Some pitfalls, or when not to use Docker:
When you need persistent data storage, a solution using Docker might be complicated. By design, all of the data inside a container is removed when it is shut down, so you have to save it in another place. E.g. saving states in CosmosDB, or in memory storage in Redis.
When it comes to stability, keep in mind that Docker is still based on a lot of unstable APIs and tools. Some DevOps have reported at least one kernel crash per month in production.
Docker developers break their own API regularly, so extra development time is needed to adhere to the changes.
Disk speed might be low. There are several benchmarks about system call overhead for Docker, and normally Docker performs well. When it comes to IO overhead in the form of file system and network, the overhead can be quite high.
Managing a huge amount of containers may be challenging, especially when it comes to clustering containers. This is why you need an orchestration layer like Kubernetes (see next chapter).
Not all applications do benefit from containers. In general, only applications that are designed to run as a set of discrete microservices or modules have a real advantage of using containers, but still you could use it to lift and shift your old apps to move them into a cloud environment.
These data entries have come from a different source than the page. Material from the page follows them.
/-! ### Repair (R199, R200) -/

/-- Unit whose spares a row at address `d` uses (R200): core memory of core `u`, shared-memory slice `u - 4608`, or stack `u - 5760`. -/
def State.repairUnit (s : State) (d : Nat) : Nat :=
  if d < hbmEnd then 5760 + s.stackOf d else if d < cmBase then 4608 + (d - smBase) / smSlice else (d - cmBase) / cmCore
/-- Unit of a row of the host's address space; none for a row that reaches no memory. -/
def State.rowUnit (s : State) (row : Nat) : Option Nat := (s.resolve (512 * row)).map s.repairUnit
/-- Spares of a unit: 64 rows of a core, 4,096 half-rows of a slice; those of a stack's banks are not stated (R200). -/
def unitSpares (u : Nat) : Option Nat := if u < 4608 then some 64 else if u < 5760 then some 4096 else none
/-- Every entry in the order it is applied: the fuse map, then the soft-repair table (R199). -/
def State.repairRows (s : State) : List Nat := s.fuses.rows ++ s.softRepair.map (·.1)
/-- Spares that entries use up in unit `u`: one each (R200). Log: 144 (DEDUCED). -/
def State.sparesUsed (s : State) (u : Nat) : Nat := (s.repairRows.filter (fun r => s.rowUnit r == some u)).length
/-- Spares left in unit `u`. -/
def State.sparesLeft (s : State) (u : Nat) : Nat := (unitSpares u).getD 0 - s.sparesUsed u
/-- The unit of a list with the fewest spares left, the first of several, and how many. Log: 144 (DEDUCED). -/
def State.fewest (s : State) (us : List Nat) : Nat × Nat :=
  match us with
  | [] => (0, 0)
  | u :: r => r.foldl (fun m x => if s.sparesLeft x < m.2 then (x, s.sparesLeft x) else m) (u, s.sparesLeft u)
/-- PART_MEM_REPAIR of every partition as the entries leave it (Table 7-15). Log: 144 (DEDUCED). -/
def State.repairShow (s : State) : State :=
  loop 8 (fun p s =>
    let sm := s.fewest ((List.range 144).map (fun i => 4608 + 144 * p + i))
    let cm := s.fewest ((List.range 576).map (fun n => 576 * p + n))
    let s := (s.wr F.partMemRepair_smSpareMin p sm.2).wr F.partMemRepair_smWorstSlice p (sm.1 - 4608 - 144 * p)
    (s.wr F.partMemRepair_cmSpareMin p cm.2).wr F.partMemRepair_cmWorstCore p (cm.1 - 576 * p)) s
/-- Rows of a list of entries that find their unit's spares used up by those before them (R200). -/
def State.unsparedIn (s : State) : List Nat → List Nat → List Nat
  | _, [] => []
  | seen, r :: rest =>
    let out := (s.rowUnit r).any (fun u => (unitSpares u).any (fun n =>
      decide (n ≤ (seen.filter (fun x => s.rowUnit x == some u)).length)))
    if out then r :: s.unsparedIn seen rest else s.unsparedIn (r :: seen) rest
/-- Rows that stay in use because their unit has no spare left for their entry. Log: 144 (DEDUCED). -/
def State.unspared (s : State) : List Nat := s.unsparedIn [] s.repairRows
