-- ==== Sys2Proof/Machine/Mover.lean ====
section
/-! DEFINITION. The mover (R182 to R188): field checks, placements, conversion on move and execution row by row; ring events. -/

namespace Sys2Proof.Machine

/-- The MOVE body (Table 7-4) with the strides of a bench command applied (R183). -/
structure MoveCmd where
  srcKind : Nat
  dstKind : Nat
  append : Bool
  nonsat : Bool
  srcFmt : Nat
  dstFmt : Nat
  cvt : Bool
  mx : Nat
  rc : Bool
  rows : Nat
  sclRow : Nat
  src : Nat
  dst : Nat
  deriving DecidableEq, Repr

/-- Amount one bench stride adds to an address of a kind. -/
def strideUnit (kind : Nat) : Nat := if kind == 3 then 512 else if kind == 4 then 32 else if kind == 5 || kind == 6 then 2 else 1

/-- Read the MOVE body of an entry. -/
def MoveCmd.of (e : Entry) : MoveCmd :=
  let c := e.cmd
  let i := (e.bench.map (·.index)).getD 0
  let sk := bits c.w4 0 3
  let dk := bits c.w4 3 3
  { srcKind := sk, dstKind := dk, append := bitAt c.w4 6, nonsat := bitAt c.w4 7, srcFmt := bits c.w4 8 4,
    dstFmt := bits c.w4 12 4, cvt := bitAt c.w4 16, mx := bits c.w4 17 4, rc := bitAt c.w4 21, rows := bits c.w4 32 16,
    sclRow := bits c.w4 48 12,
    src := bits c.w5 0 57 + i * bits c.w7 0 32 * strideUnit sk,
    dst := bits c.w6 0 57 + i * bits c.w7 32 32 * strideUnit dk }

/-- Bits of a source element; 8 where nothing is converted. -/
def MoveCmd.srcW (m : MoveCmd) : Nat := if m.cvt || m.mx != 0 then cvtWidth m.srcFmt else 8
/-- MX blocks of the source (R185). -/
def MoveCmd.blocks (m : MoveCmd) : Nat := m.rows * (4096 / m.srcW) / 32
/-- Bytes of the elements of one block. -/
def MoveCmd.blockBytes (m : MoveCmd) : Nat := if m.mx == 14 then 16 else 32
/-- Blocks of the streams, compensating ones included. -/
def MoveCmd.streamBlocks (m : MoveCmd) : Nat := m.blocks * (if m.rc then 2 else 1)
/-- Destination rows (R184, R185). -/
def MoveCmd.dstRows (m : MoveCmd) : Nat :=
  if m.mx != 0 then ceilDiv (m.streamBlocks * m.blockBytes) 512
  else if m.cvt then m.rows * cvtWidth m.dstFmt / m.srcW else m.rows
/-- Scale rows. -/
def MoveCmd.sclRows (m : MoveCmd) : Nat := if m.mx != 0 then ceilDiv m.streamBlocks 512 else 0

/-- A ring address of core `g`'s partition. -/
def State.moveRing (s : State) (g n : Nat) : Option Ring := s.ringDef (partOf g) n

/-- Sequence slot of an address (Table 7-5). -/
def seqSlotOf (a : Nat) : Nat := bits a 0 5
/-- Row index within the sequence; a stride may carry it past 32 bits. -/
def seqRowOf (a : Nat) : Nat := a / 32

/-- A sequence slot of the partition of core `g`. -/
def State.seqSlot (s : State) (p k : Nat) : Option SeqSlot := mget s.seqSlots (p * 32 + k)

/-- Checks 0x70 to 0x72 of Table 7-6. Log: 29 (DEDUCED). -/
def State.moveCheck (s : State) (g : Nat) (e : Entry) : Nat :=
  let c := e.cmd
  let m := MoveCmd.of e
  let conv := m.cvt || m.mx != 0
  let kindBits := fun (k a : Nat) => k == 4 && decide (2 ^ 37 ≤ bits a 0 57)
  if bits c.w4 22 10 != 0 || bits c.w4 60 4 != 0 || bits c.w5 57 7 != 0 || bits c.w6 57 7 != 0
     || decide (5 ≤ m.srcKind) || m.dstKind == 7 || (m.append && m.dstKind != 4) || m.rows == 0
     || (e.bench.isNone && c.w7 != 0)
     || (!conv && (m.srcFmt != 0 || m.nonsat)) || (!m.cvt && m.dstFmt != 0) || (m.mx == 0 && (m.rc || m.sclRow != 0))
     || (m.cvt && (m.mx != 0 || decide (4 < m.srcFmt) || decide (7 < m.dstFmt)))
     || (m.mx != 0 && (decide (m.mx < 9) || decide (14 < m.mx) || decide (1 < m.srcFmt)))
     || kindBits m.srcKind c.w5 || kindBits m.dstKind c.w6 then 0x70
  else
    let sr := if m.srcKind == 1 then s.moveRing g m.src else none
    let dr := if m.dstKind == 1 then s.moveRing g m.dst else none
    let seq := if m.append then s.seqSlot (partOf g) (seqSlotOf m.dst) else none
    if (m.srcKind == 3 && m.src % 512 != 0) || (m.dstKind == 3 && m.dst % 512 != 0)
       || sr.any (fun r => m.rows % r.slotRows != 0) || dr.any (fun r => m.dstRows % r.slotRows != 0)
       || (m.cvt && m.rows * cvtWidth m.dstFmt % m.srcW != 0)
       || seq.any (fun q => m.dstRows % (q.tokenBytes / 512) != 0) then 0x71
    else
      let scl := m.sclRow + m.sclRows
      if (m.srcKind == 0 && decide (3072 < m.src + m.rows)) || (m.dstKind == 0 && decide (3072 < m.dst + m.dstRows))
         || (m.srcKind == 2 && decide (256 < m.src + m.rows)) || (m.dstKind == 2 && decide (256 < m.dst + m.dstRows))
         || ((m.dstKind == 5 || m.dstKind == 6) && decide (256 < m.dst + 2 * m.dstRows))
         || (m.srcKind == 1 && sr.isNone) || (m.dstKind == 1 && dr.isNone)
         || (m.mx != 0 && (decide (3072 < scl)
              || [sr, dr].any (fun o => o.any (fun r => s.ringCore r == some g && overlaps m.sclRow m.sclRows r.first (r.slots * r.slotRows)))
              || (m.srcKind == 0 && overlaps m.sclRow m.sclRows m.src m.rows)
              || (m.dstKind == 0 && overlaps m.sclRow m.sclRows m.dst m.dstRows))) then 0x72
      else 0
The Docker ecosystem is fractured. Although the core Docker platform is open source, some container products don’t work with other ones.
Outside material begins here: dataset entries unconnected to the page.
-- ==== Sys2Proof/Machine/Vx.lean ====
section
/-! DEFINITION. The VX fabric's events (chapter 12): flits, link bring-up, the link-state database, packets, Class T, bookings and
scheduled transfers. -/

namespace Sys2Proof.Machine

/-! ## Received flits (R327, R328) -/

/-- A flit's header taken apart, with the position it was sent in. Log: 69 (DEDUCED). -/
def flitOf (b : List Byte) (pos due len : Nat) : Flit :=
  let h0 := leNat (b.take 8)
  { seq := bits h0 0 12, ack := bits h0 12 12, nack := bitAt h0 24, kind := bits h0 25 3, creditB := bits h0 28 8,
    creditC := bits h0 36 8, next := bits h0 44 12, xfer := bits h0 56 8, sop := bitAt h0 44, eop := bitAt h0 45,
    fill := bits h0 46 8, offset := leNat ((b.drop 8).take 4), payload := (b.drop 12).take 240, due := due, len := len, pos := pos }

/-- A flit passes its check (Table 12-1). Log: 69 (DEDUCED). -/
def flitGood (b : List Byte) : Bool := b.length == 256 && leNat (b.drop 252) == crc32c (b.take 252)

/-- Distance from one sequence number to another. -/
def seqDist (a b : Nat) : Nat := (b + 4096 - a) % 4096

/-- Acknowledged flits leave the sender's window; a nack asks for the flit after `ack` again, and the fourth sending of one flit that fails takes
the link down (R328, R329). A nack of a flit that has not been sent again since the last one tells of no further failure. -/
def Port.acked (p : Port) (f : Flit) : Port × Bool :=
  let base := match p.unacked with
    | [] => p.txSeq
    | u :: _ => u.seq
  let keep := p.unacked.filter (fun (u : WireFlit) => decide (seqDist base f.ack < seqDist base u.seq) || decide (2048 ≤ seqDist base f.ack))
  let p := { p with unacked := keep, creditB := min 512 (p.creditB + f.creditB), creditC := min 64 (p.creditC + f.creditC) }
  if !f.nack then (p, false)
  else
    let q := (f.ack + 1) % 4096
    if !keep.any (fun (u : WireFlit) => u.seq == q) || p.resend.contains q then (p, false)
    else
      let n := if p.nackSeq == q then p.nackCount + 1 else 1
      ({ p with nackSeq := q, nackCount := n, resend := p.resend ++ [q] }, decide (4 ≤ n))

/-- A packet's destination fields (Table 12-3). -/
def packetP0 (b : List Byte) : Nat := leNat (b.take 8)

/-- `n` flits of Class B (`cls` 2) or C leave the buffer of port `x`, and their credits go back to the peer (R331). -/
def State.owe (s : State) (x cls n : Nat) : State :=
  let p := s.port x
  s.setPort x (if cls == 2 then { p with owedB := p.owedB + n } else { p with owedC := p.owedC + n })

/-- The serial number is the module's own (R333). -/
def State.mySerial (s : State) (n : Nat) : Bool := n == s.rd F.hfVxSerial_serial 0

/-- A packet of `n` flits that has arrived whole at port `x`: one for this module is taken, one by another serial number, or longer than a packet
can be, is dropped, any other waits to be passed on (R332 to R334). Log: 81 (DEDUCED). -/
def State.packetIn (s : State) (x cls n : Nat) (b : List Byte) : State :=
  let p0 := packetP0 b
  let ser := bitAt p0 34
  let mine := if ser then s.mySerial (leNat ((b.drop 8).take 8)) else s.flag F.hfVxId_idValid 0 && bits p0 0 17 == s.rd F.hfVxId_id 0
  let p := s.port x
  if mine || ser || decide (b.length < 16) || decide (packetMax < b.length) then s.owe x cls n
  else s.setPort x { p with fwd := p.fwd ++ [(cls, b)] }

/-- A flit of Class B or C joins its packet; it fills its buffer until the packet leaves (R331). -/
def State.flitJoin (s : State) (x : Nat) (f : Flit) : State :=
  let p := s.port x
  let part := f.payload.take f.fill
  let b := f.kind == 2
  let old := if f.sop then [] else if b then p.asmB else p.asmC
  let all := old ++ [part]
  let p := if b then { p with asmB := if f.eop then [] else all } else { p with asmC := if f.eop then [] else all }
  let s := s.setPort x p
  if f.eop then s.packetIn x f.kind all.length all.flatten else s

/-- The first flit of a transfer at its destination finds its landing slot, or the transfer is discarded (R371, R372). Log: 75 (DESIGN CHOICE). -/
def State.landFirst (s : State) (b : Nat) (f : Flit) : State :=
  let p := s.rd F.hfVxBook0_part b
  let step := leNat ((f.payload.drop 8).take 4)
  let add := fun (s : State) (l : Option (Nat × Nat × Nat)) =>
    { s with incoming := s.incoming ++ [{ book := b, xfer := f.xfer, land := l, len := f.len, due := f.due }] }
  match s.landOf p b with
  | none =>
    let (r, s) := s.fresh
    add (s.landDiscard (landKey p (r % 64)) 1 step) none
  | some k =>
    let busy := (s.land k).msgs.length + (s.incoming.filter (fun (i : Incoming) => i.land.any (fun l => l.2.1 == k))).length
    let n := s.rd F.partCeLand0_slots k + 1
    if n ≤ busy then add (s.landDiscard k 1 step) none
    else if s.slotBytes k < f.len then add (s.landDiscard k 2 step) none
    else
      let l := s.land k
      add (s.setLand k { l with next := (l.next + 1) % n }) (some (p, k, l.next % n))

/-- A transfer is placed whole: it stands in its slot, unless it is the late message of a dropped child, and its ACK sets out (R347,
R371, R372). -/
def State.landDone (s : State) (i : Incoming) : State :=
  match i.land with
  | none => s
  | some (p, k, slot) =>
    let a := (s.resolve (s.slotDpa k slot)).getD 0
    let mark := (s.mem.rdLE a 2, s.mem.rdLE (a + 8) 4)
    let l := s.land k
    let s :=
      if l.drops.contains mark then
        (s.setLand k { l with drops := l.drops.erase mark, next := slot }).landDiscard k 3 mark.2
      else s.setLand k { l with msgs := l.msgs ++ [{ slot := slot, len := i.len, at_ := s.ftPart p }] }
    s.portSend (s.rd F.hfVxBook0_inPort i.book) 0 (.ack (s.rd F.hfVxBook0_prevIndex i.book) i.xfer)

/-- Where `n` bytes from address `a` on lie, each 512-byte row resolved by itself: pieces of an address, the bytes before it, and its length.
None where some byte reaches no memory, or a row cannot be reached. -/
def State.landPieces (s : State) (a n : Nat) : Option (List (Nat × Nat × Nat)) :=
  let n1 := min n (512 - a % 512)
  let parts := [(a, 0, n1), (a + n1, n1, n - n1)].filter (fun e => e.2.2 != 0)
  let out := parts.filterMap (fun e => (s.resolve e.1).map (fun d => (d, e.2)))
  if out.length == parts.length && out.all (fun e => !s.homeDark e.1 && !s.sliceLost e.1) then some out else none

/-- A Class S flit at its destination: placed in order while its entry is ACTIVE and its D has not passed (R347, R350); one whose place cannot be
written is not placed. -/
def State.flitPlace (s : State) (b : Nat) (f : Flit) : State :=
  let p := s.rd F.hfVxBook0_part b
  if f.due < s.ftPart p then s
  else
    let is := fun (i : Incoming) => i.book == b && i.xfer == f.xfer
    let s := if f.offset == 0 then ({ s with incoming := s.incoming.filter (fun i => !is i) }).landFirst b f else s
    match s.incoming.find? is with
    | none => s
    | some i =>
      if i.flits != f.offset then s
      else
        match i.land with
        | none => s
        | some (_, k, slot) =>
          let n := min 240 (i.len - 240 * f.offset)
          match s.landPieces (s.slotDpa k slot + 240 * f.offset) n with
          | none => s
          | some l =>
            let s := { s with mem := l.foldl (fun (m : Store) (e : Nat × Nat × Nat) => m.wrN e.1 ((f.payload.drop e.2.1).take e.2.2)) s.mem }
            let j := { i with flits := i.flits + 1 }
            if i.len ≤ 240 * (i.flits + 1) then ({ s with incoming := s.incoming.filter (fun y => !is y) }).landDone j
            else { s with incoming := s.incoming.map (fun y => if is y then j else y) }

/-- A Class S flit that arrives in order: placed at a DESTINATION, sent on at a TRANSIT entry in its own position `shift` slots after the one it was
sent in, discarded elsewhere (R331, R343, R345). -/
def State.flitS (s : State) (x : Nat) (f : Flit) : State :=
  let b := f.next
  if s.bookSt b != 2 || s.rd F.hfVxBook0_inPort b != x then s
  else if s.bookRole b == 2 then s.flitPlace b f
  else if s.bookRole b == 1 then
    let o := s.rd F.hfVxBook0_outPort b
    let t : Transit := { book := b, slot := f.pos / 25 + s.rd F.hfVxBook0_shift b, pos := f.pos % 25, next := s.rd F.hfVxBook0_nextIndex b, xfer := f.xfer,
                         offset := f.offset, payload := f.payload }
    let p := s.port o
    s.setPort o { p with transit := p.transit ++ [t] }
  else s

/-- A flit passed on in sequence order; a port that is not UP carries no packet but a HELLO or a CERT, which are commands of their own (R338). -/
def State.flitIn (s : State) (x : Nat) (f : Flit) : State :=
  if f.kind == 1 then (if s.portUp x then s.flitS x f else s)
  else if f.kind == 2 || f.kind == 3 then (if s.portUp x then s.flitJoin x f else s.owe x f.kind 1)
  else s

/-- Held flits that now follow in order are passed on. -/
def State.flitDrain (s : State) (x : Nat) : Nat → State
  | 0 => s
  | n + 1 =>
    let p := s.port x
    match p.held.find? (fun (f : Flit) => f.seq == p.rxNext) with
    | none => s
    | some f =>
      let s := s.setPort x { p with held := p.held.filter (fun (y : Flit) => y.seq != f.seq), rxNext := (p.rxNext + 1) % 4096, asked := none, fails := 0 }
      (s.flitIn x f).flitDrain x n

/-- The codewords of the eight lanes that a flit's stripes lie in (R325): every 20th flit begins new ones, whose symbols in error `errs` counts lane by
lane. Up to 15 of a codeword are corrected; a codeword with more spoils every flit with a stripe in it. Log: 163 (DESIGN CHOICE). -/
def State.codewords (s : State) (x : Nat) (errs : List Nat) : Bool × State :=
  let p := s.port x
  if p.fecLeft != 0 then (p.fecBad, s.setPort x { p with fecLeft := p.fecLeft - 1 })
  else
    let l := errs.take 8
    let unc := (l.filter (fun e => decide (15 < e))).length
    let s := s.inc F.vxPortErr_fecCorr x (l.filter (fun e => e != 0 && decide (e ≤ 15))).length
    let s := s.inc F.vxPortErr_fecUnc x unc
    (unc != 0, s.setPort x { p with fecLeft := 19, fecBad := unc != 0 })

/-- FLIT_RECEIVE: `errs` are the symbol errors of the codewords that begin with the flit, `was` the number it was sent with, `pos` 25 times the
slot and the position it was sent in, `due` and `len` the D and the length of a Class S flit's transfer. A nack goes out for each flit discarded, for
each flit found missing, and once more when the peer has itself discarded a flit, which may have carried it (R328). Log: 69 (DEDUCED), 163 (DESIGN CHOICE). -/
def State.flitReceive (s : State) (x : Nat) (b : List Byte) (errs : List Nat) (was pos due len : Nat) : State :=
  let st := s.pst x
  if st == 0 || st == 5 then s
  else
    let (spoilt, s) := s.codewords x errs
    let p := s.port x
    if spoilt || !flitGood b then
      let n := if was == p.rxNext then p.fails + 1 else p.fails
      let s := s.setPort x { p with fails := n, want := true }
      if 4 ≤ n then s.portDown x 3 else s
    else
      let f := flitOf b pos due len
      let (p, dead) := { p with lastGood := s.ftPort x }.acked f
      let p := { p with want := p.want || (f.nack && !p.held.isEmpty) }
      let s := s.setPort x p
      if dead then s.portDown x 3
      else
        let d := seqDist p.rxNext f.seq
        let missing := p.want || p.asked != some p.rxNext
        if f.kind == 0 then (if d == 0 || 2048 ≤ d then s else s.setPort x { p with want := missing })
        else if 2048 ≤ d then s
        else if d == 0 then
          let s := s.setPort x { p with rxNext := (p.rxNext + 1) % 4096, asked := none, fails := 0 }
          let s := (s.flitIn x f).flitDrain x p.held.length
          let q := s.port x
          s.setPort x { q with want := q.want || !q.held.isEmpty }
        else if p.held.any (fun (y : Flit) => y.seq == f.seq) then s
        else s.setPort x { p with held := p.held ++ [f], want := missing }

/-! ## Sent flits (R330, R331, Table 12-2) -/

/-- The flit position that starts in tick `t` of a slot. -/
def posAt (t : Nat) : Option Nat := lowest 25 (fun q => 32 * q / 25 == t)

/-- Booked slots of entry `b` in `[a, z)`, in calendar slots since FT 0. -/
def bookedIn (slots : List Nat) (a z : Nat) : Nat := countBelow (z - a) (fun i => slots.contains ((a + i) % 4096))

/-- The Class S flit that position `q` of slot `a` of port `x` carries, of the slot's own booking (R330): the oldest on its way through whose position
has come, or one of a transfer that took the slot (R331, R342, R343, R346). -/
def State.flitSOut (s : State) (x a q : Nat) : Option (WireFlit × State) :=
  let p := s.port x
  let i := x * 4096 + a % 4096
  if q == 0 || !s.flag F.vxPortCal_valid i then none
  else
    let b := s.rd F.vxPortCal_booking i
    let blank : WireFlit := { port := x, kind := 1, seq := 0, ack := 0 }
    match p.transit.find? (fun (t : Transit) => t.book == b) with
    | some t =>
      if s.bookSt b != 2 || !(decide (t.slot < a) || (t.slot == a && decide (t.pos ≤ q))) then none
      else some ({ blank with next := t.next, xfer := t.xfer, offset := t.offset, payload := t.payload },
            s.setPort x { p with transit := p.transit.erase t })
    | none =>
      match s.transfers.find? (fun (t : Transfer) =>
          t.book == b && t.rev.isNone && decide (t.first ≤ a) && decide (a < t.last)) with
      | none => none
      | some t =>
        let k := bookedIn (s.slotsOf x b) t.first a
        if t.sent == 24 * k + (q - 1) && decide (240 * t.sent < t.data.length) then
          some ({ blank with next := s.rd F.hfVxBook0_nextIndex b, xfer := t.xfer, offset := t.sent,
                             payload := (t.data.drop (240 * t.sent)).take 240 },
                { s with transfers := s.transfers.map (fun (y : Transfer) => if y.id == t.id then { y with sent := y.sent + 1 } else y) })
        else none

/-- The next flit of a queued message of some rank, with its credit taken (Table 12-1, R331). -/
def Port.take (p : Port) (rank : Nat) : Option (WireFlit × Port) :=
  match p.out.find? (fun (m : OutMsg) => m.rank == rank) with
  | none => none
  | some m =>
    let c := rank == 0 || rank == 2
    if (c && p.creditC == 0) || (rank == 3 && p.creditB == 0) || decide (2048 ≤ p.unacked.length) then none
    else
      let l := (m.bytes.drop (240 * m.sent)).take 240
      let f : WireFlit := { port := 0, kind := if rank == 1 then 4 else if c then 3 else 2, seq := 0, ack := 0, msg := some m.msg,
                            part := m.sent, sop := m.sent == 0, eop := decide (m.flits ≤ m.sent + 1), fill := l.length, payload := l }
      let rest := p.out.erase m
      let out := if m.flits ≤ m.sent + 1 then rest else p.out.map (fun (y : OutMsg) => if y == m then { m with sent := m.sent + 1 } else y)
      some (f, { p with out := out, creditC := if c then p.creditC - 1 else p.creditC,
                        creditB := if rank == 3 then p.creditB - 1 else p.creditB })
When performance is one of your important non-functional requirements, be aware of the fact that although containers are more lightweight and portable than VMs, it’s still a form of virtualization. The underlying resources are not always as much available as one might think and can’t be guaranteed. So if performance is mission critical for your app or organisation, considering a bare-metal approach is not a bad idea.
The underlying OS (Kernel) needs to be maintained. If you have a security issue in the kernel, all containers using that kernel have the same security issue.
A base image is in essence the user-space of the os packaged up and shipped around. Mostly being referred to as the OCI/Docker image. It contains libraries as glibc, zlib and language runtimes as Python, Node.js and Bash. It is important to think about architecture, security, performance, size, ease of use, support and scalability when choosing your base image.
Example of different base images from commercial to full open source.
Keep in mind that even though Alpine is small as base image, most of the needed features to run your application still need to be installed. For example, after adding JDK, Tomcat and reverse proxy, your base image now grows to the same 120MB as the Ubuntu image has.
Security-wise, third party software that scans against CVE databases, cannot do that for Alpine
Using Alpine, you don’t have a glibc library, so you might be dependent on (obscure?) third party packages that are installed as dependencies of that package you need to run your software.
Having a few applications running on about 10 containers, administration is not that much of an issue. When you get into a more complex environment, things are getting more complicated. When you scale up, need automated deployment, container management, auto-scaling, monitoring and availability becomes essential. This is where container orchestration kicks in.
Container orchestration manages the lifecycle of a container. Teams use container orchestration to automate tasks like:
Auto-scaling (horizontal / vertical) of containers
Allocate (shared) resources between containers
Configuring state (e.g. ACC/Staging/PRD)
Deployment of (new) containers
Exposure or hiding containers from the outer world
Applying security rules
Service discovery (between containers and services)
The following solutions are well known as cloud-native orchestration solutions:
As you probably understand, there are more solutions than mentioned above, and we could fill a lot of posts on orchestration solutions.